GOAL OF THE EXERCISE: From the records below, transcribe only the lines running from the one with "simpa using windowOffset_inside" through the one with "no fault. -/". Keep both of those end lines.

============================================================

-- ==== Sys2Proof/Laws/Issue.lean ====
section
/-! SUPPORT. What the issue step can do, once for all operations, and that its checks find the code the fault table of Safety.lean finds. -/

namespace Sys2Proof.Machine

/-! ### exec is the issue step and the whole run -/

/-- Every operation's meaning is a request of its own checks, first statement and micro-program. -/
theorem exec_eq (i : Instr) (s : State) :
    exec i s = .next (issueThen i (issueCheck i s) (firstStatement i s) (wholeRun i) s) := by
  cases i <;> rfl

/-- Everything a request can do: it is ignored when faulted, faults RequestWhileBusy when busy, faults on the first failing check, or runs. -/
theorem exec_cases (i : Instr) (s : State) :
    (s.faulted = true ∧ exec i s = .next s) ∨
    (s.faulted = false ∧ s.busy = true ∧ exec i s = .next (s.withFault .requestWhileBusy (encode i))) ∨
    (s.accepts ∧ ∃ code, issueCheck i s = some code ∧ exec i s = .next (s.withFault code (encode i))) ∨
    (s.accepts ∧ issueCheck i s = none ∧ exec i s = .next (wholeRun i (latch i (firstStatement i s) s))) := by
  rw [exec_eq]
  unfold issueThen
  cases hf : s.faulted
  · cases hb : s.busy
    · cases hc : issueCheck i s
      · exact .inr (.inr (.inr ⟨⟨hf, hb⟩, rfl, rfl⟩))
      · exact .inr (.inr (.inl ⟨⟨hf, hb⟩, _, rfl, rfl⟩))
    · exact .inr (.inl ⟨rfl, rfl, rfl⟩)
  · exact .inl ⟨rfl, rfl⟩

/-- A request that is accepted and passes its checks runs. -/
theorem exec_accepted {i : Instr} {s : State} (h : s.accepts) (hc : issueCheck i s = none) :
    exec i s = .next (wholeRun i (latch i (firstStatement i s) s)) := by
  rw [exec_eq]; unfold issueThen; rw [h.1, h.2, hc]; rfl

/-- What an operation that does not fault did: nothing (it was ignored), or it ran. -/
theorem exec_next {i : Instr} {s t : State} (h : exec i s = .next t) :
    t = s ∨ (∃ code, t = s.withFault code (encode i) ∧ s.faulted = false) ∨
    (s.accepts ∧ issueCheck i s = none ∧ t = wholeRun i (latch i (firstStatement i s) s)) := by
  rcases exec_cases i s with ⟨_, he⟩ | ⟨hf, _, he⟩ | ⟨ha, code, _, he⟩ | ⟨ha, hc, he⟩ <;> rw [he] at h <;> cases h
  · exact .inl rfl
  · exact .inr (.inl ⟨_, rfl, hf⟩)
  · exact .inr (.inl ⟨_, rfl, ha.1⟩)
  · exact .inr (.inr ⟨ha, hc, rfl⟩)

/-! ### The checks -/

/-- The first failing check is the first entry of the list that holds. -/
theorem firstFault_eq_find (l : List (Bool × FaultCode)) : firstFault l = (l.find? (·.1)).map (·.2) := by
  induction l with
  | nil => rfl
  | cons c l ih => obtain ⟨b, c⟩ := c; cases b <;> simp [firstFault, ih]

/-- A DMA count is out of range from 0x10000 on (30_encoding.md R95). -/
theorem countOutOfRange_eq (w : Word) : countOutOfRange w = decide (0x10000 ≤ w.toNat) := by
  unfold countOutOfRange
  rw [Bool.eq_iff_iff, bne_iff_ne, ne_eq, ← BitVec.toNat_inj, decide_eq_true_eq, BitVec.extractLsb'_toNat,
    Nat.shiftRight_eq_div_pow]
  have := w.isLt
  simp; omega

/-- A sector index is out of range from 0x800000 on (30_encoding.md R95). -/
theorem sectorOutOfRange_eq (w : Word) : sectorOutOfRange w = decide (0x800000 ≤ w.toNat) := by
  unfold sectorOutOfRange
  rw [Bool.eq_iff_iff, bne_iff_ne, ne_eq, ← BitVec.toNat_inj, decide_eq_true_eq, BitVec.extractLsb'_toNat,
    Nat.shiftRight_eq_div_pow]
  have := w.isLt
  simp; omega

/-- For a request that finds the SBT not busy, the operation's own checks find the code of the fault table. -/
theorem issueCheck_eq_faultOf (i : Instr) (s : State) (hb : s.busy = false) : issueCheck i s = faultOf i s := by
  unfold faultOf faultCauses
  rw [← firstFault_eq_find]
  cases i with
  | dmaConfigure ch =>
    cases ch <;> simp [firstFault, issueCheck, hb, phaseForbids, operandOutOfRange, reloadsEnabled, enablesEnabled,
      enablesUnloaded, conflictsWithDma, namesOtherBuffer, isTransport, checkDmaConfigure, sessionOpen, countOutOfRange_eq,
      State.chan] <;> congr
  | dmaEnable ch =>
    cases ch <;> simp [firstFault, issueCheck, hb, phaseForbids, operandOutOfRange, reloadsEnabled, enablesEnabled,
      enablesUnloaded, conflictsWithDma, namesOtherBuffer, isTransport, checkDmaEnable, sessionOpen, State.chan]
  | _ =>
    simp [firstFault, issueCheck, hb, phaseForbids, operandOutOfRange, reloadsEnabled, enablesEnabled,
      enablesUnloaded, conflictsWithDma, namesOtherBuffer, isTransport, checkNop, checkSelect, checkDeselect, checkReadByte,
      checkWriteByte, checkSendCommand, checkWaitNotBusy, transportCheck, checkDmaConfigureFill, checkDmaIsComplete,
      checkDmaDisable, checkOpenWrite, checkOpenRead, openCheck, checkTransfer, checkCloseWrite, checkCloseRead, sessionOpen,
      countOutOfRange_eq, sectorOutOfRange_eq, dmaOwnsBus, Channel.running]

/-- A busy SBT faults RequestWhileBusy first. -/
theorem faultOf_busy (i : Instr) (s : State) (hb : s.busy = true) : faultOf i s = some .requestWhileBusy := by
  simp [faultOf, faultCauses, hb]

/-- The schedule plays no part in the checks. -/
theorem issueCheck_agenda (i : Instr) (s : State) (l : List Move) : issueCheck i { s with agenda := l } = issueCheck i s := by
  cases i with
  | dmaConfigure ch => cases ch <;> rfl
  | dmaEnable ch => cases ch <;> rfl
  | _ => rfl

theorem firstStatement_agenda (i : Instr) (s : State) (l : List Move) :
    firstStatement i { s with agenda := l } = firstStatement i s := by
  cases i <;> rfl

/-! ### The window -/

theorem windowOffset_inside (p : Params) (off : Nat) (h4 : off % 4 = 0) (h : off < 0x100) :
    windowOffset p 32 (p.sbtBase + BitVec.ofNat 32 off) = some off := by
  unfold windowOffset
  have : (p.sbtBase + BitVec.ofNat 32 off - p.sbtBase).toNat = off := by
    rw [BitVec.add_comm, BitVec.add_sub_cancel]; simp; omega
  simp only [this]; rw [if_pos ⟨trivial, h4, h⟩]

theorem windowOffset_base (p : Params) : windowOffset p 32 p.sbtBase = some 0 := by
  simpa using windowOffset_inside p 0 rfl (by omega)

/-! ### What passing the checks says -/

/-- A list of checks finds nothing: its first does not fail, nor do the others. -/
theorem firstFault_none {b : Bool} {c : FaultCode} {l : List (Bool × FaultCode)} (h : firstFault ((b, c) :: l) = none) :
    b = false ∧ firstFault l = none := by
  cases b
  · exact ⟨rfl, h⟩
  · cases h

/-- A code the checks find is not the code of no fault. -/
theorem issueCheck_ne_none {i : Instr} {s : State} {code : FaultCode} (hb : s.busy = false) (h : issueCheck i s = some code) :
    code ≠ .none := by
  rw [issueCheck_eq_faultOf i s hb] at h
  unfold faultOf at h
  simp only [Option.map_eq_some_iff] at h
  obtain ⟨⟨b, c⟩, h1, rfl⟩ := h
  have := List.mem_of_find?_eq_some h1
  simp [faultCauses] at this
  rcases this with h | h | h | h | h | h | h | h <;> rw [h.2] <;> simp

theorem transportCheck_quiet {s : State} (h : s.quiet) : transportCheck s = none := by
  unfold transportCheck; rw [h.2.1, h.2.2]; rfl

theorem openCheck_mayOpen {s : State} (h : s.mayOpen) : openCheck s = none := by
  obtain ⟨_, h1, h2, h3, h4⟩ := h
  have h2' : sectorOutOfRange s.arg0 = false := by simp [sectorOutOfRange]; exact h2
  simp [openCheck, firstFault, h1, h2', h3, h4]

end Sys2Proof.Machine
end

============================================================

OUTPUT BELOW:
  simpa using windowOffset_inside p 0 rfl (by omega)

/-! ### What passing the checks says -/

/-- A list of checks finds nothing: its first does not fail, nor do the others. -/
theorem firstFault_none {b : Bool} {c : FaultCode} {l : List (Bool × FaultCode)} (h : firstFault ((b, c) :: l) = none) :
    b = false ∧ firstFault l = none := by
  cases b
  · exact ⟨rfl, h⟩
  · cases h

/-- A code the checks find is not the code of no fault. -/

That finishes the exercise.